CSM Oradea
- Full name: Clubul Sportiv Municipal Oradea
- Nicknames: Leii Roşii (Red Lions)
- Founded: 2003; 22 years ago
- Colours: Red, Blue, White
- Chairman: Șerban Sere
- Head coach: Cristian Achim
- Titles: 2016 & 2018
- Website: Official website

= CSM Oradea =

Romanian sports society

CSM Oradea is a Romanian sports society from Oradea, Romania, founded in 2003.

== Men's handball section ==
The men's handball was the first sports section of Oradea Municipal Sports Club and was established in 2003.

The handball team debuted in the country's 2nd tier, but gained promotion to the elite tier, where it played for one season. CSM Oradea was relegated back to the 2nd league, where it had many highly successful seasons, in which it dominated the competition.

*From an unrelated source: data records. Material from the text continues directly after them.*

-- ==== Sys2Proof/Machine/Ops.lean ====
section
/-! DEFINITION. The named operations of the VAI that every family shares: access to the parts of State, how a command
ends, counters (16), MSI-X (03 R92), the Global Error Queue (13 R354 to R356), the Credit Ledger (01 R19), storage and
allocation (11 R301), translations and host accesses (11 R317 to R321). -/

namespace Sys2Proof.Machine

/-! ### Parts of State -/

/-- The function with key `k`. -/
def State.func (s : State) (k : Nat) : Func := Tab.get {} s.funcs k
/-- Change the function with key `k`. -/
def State.modFunc (s : State) (k : Nat) (g : Func → Func) : State :=
  { s with funcs := Tab.set {} s.funcs k (g (s.func k)) }
/-- The queue with key `k`. -/
def State.queue (s : State) (k : Nat) : Queue := Tab.get {} s.queues k
/-- Change the queue with key `k`. -/
def State.modQueue (s : State) (k : Nat) (g : Queue → Queue) : State :=
  { s with queues := Tab.set {} s.queues k (g (s.queue k)) }
/-- Task record `r`. -/
def State.task (s : State) (r : Nat) : Task := Tab.get {} s.tasks r
/-- Change task record `r`. -/
def State.modTask (s : State) (r : Nat) (g : Task → Task) : State :=
  { s with tasks := Tab.set {} s.tasks r (g (s.task r)) }
/-- Partition `n`. -/
def State.part (s : State) (n : Nat) : Part := Tab.get {} s.parts n
/-- Change partition `n`. -/
def State.modPart (s : State) (n : Nat) (g : Part → Part) : State :=
  { s with parts := Tab.set {} s.parts n (g (s.part n)) }
/-- Engine port `k`. -/
def State.eport (s : State) (k : Nat) : EPort := Tab.get {} s.ports k
/-- Change engine port `k`. -/
def State.modPort (s : State) (k : Nat) (g : EPort → EPort) : State :=
  { s with ports := Tab.set {} s.ports k (g (s.eport k)) }
/-- The channel with key `k` (kind x 2^24 + instance). -/
def State.chan (s : State) (k : Nat) : Chan := Tab.get {} s.chans k
/-- Change the channel with key `k`. -/
def State.modChan (s : State) (k : Nat) (g : Chan → Chan) : State :=
  { s with chans := Tab.set {} s.chans k (g (s.chan k)) }
/-- Object number `n`. -/
def State.obj (s : State) (n : Nat) : Obj := Tab.get {} s.objs.tab n
/-- Change object number `n`. -/
def State.modObj (s : State) (n : Nat) (g : Obj → Obj) : State :=
  { s with objs := { s.objs with tab := Tab.set {} s.objs.tab n (g (s.obj n)) } }
/-- Waypoint record `i`. -/
def State.wp (s : State) (i : Nat) : Wp := Tab.get {} s.wps.tab i
/-- Change waypoint record `i`. -/
def State.modWp (s : State) (i : Nat) (g : Wp → Wp) : State :=
  { s with wps := { s.wps with tab := Tab.set {} s.wps.tab i (g (s.wp i)) } }
/-- MTU credits held at MTU `m`. -/
def State.mtuHeld (s : State) (m : Nat) : Nat := Tab.get 0 s.mtus m
/-- Change the MTU credits held at MTU `m`. -/
def State.modMtu (s : State) (m : Nat) (g : Nat → Nat) : State :=
  { s with mtus := Tab.set 0 s.mtus m (g (s.mtuHeld m)) }
/-- Change the Waypoint Store's lists. -/
def State.modWps (s : State) (g : WpStore → WpStore) : State := { s with wps := g s.wps }
/-- Change bring-up and loops. -/
def State.modBoot (s : State) (g : Boot → Boot) : State := { s with boot := g s.boot }
/-- Change the storage. -/
def State.modSto (s : State) (g : Storage → Storage) : State := { s with sto := g s.sto }
/-- Change the recovery controller. -/
def State.modRcv (s : State) (g : Rcv → Rcv) : State := { s with rcv := g s.rcv }
/-- Change the security state. -/
def State.modSec (s : State) (g : Sec → Sec) : State := { s with sec := g s.sec }
/-- Change the counters. -/
def State.modCnt (s : State) (g : Cnt → Cnt) : State := { s with cnt := g s.cnt }
/-- Change the Global Error Queue. -/
def State.modGeq (s : State) (g : Geq → Geq) : State := { s with geq := g s.geq }
/-- Change the translation state. -/
def State.modXl (s : State) (g : Xl → Xl) : State := { s with xl := g s.xl }
/-- Send a message at the boundary. -/
def State.send (s : State) (o : Out) : State := { s with out := o :: s.out }
/-- Advance the counter of free values. -/
def State.nextFree (s : State) : State := { s with freeCtr := s.freeCtr + 1 }
/-- Advance the order stamp. -/
def State.nextStamp (s : State) : State := { s with stamp := s.stamp + 1 }
/-- Fold a change over a list. -/
def State.each {α : Type} (s : State) (l : List α) (g : State → α → State) : State := l.foldl g s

CSM Oradea won Romania's 2nd handball division in 2014, 2015, 2017 and 2018. Also, in 2020, it won the group it was part of, qualifying for the semi-final tournament, but did not appear. Each time, due to financial reasons and the lack of interest of private financiers, the men's handball section could not take the step to the National League, but continued its activity in Division A (the 2nd echelon of the country).

== Men's Basketball section ==
During the last few years, CSM Oradea became one of the most powerful teams in Romanian basketball. The Red Lions have won the championship three times, and have played several other finals. In the 2016/17 season, they played in the Basketball Champions League group stages and the FIBA Europe Cup quarter-finals.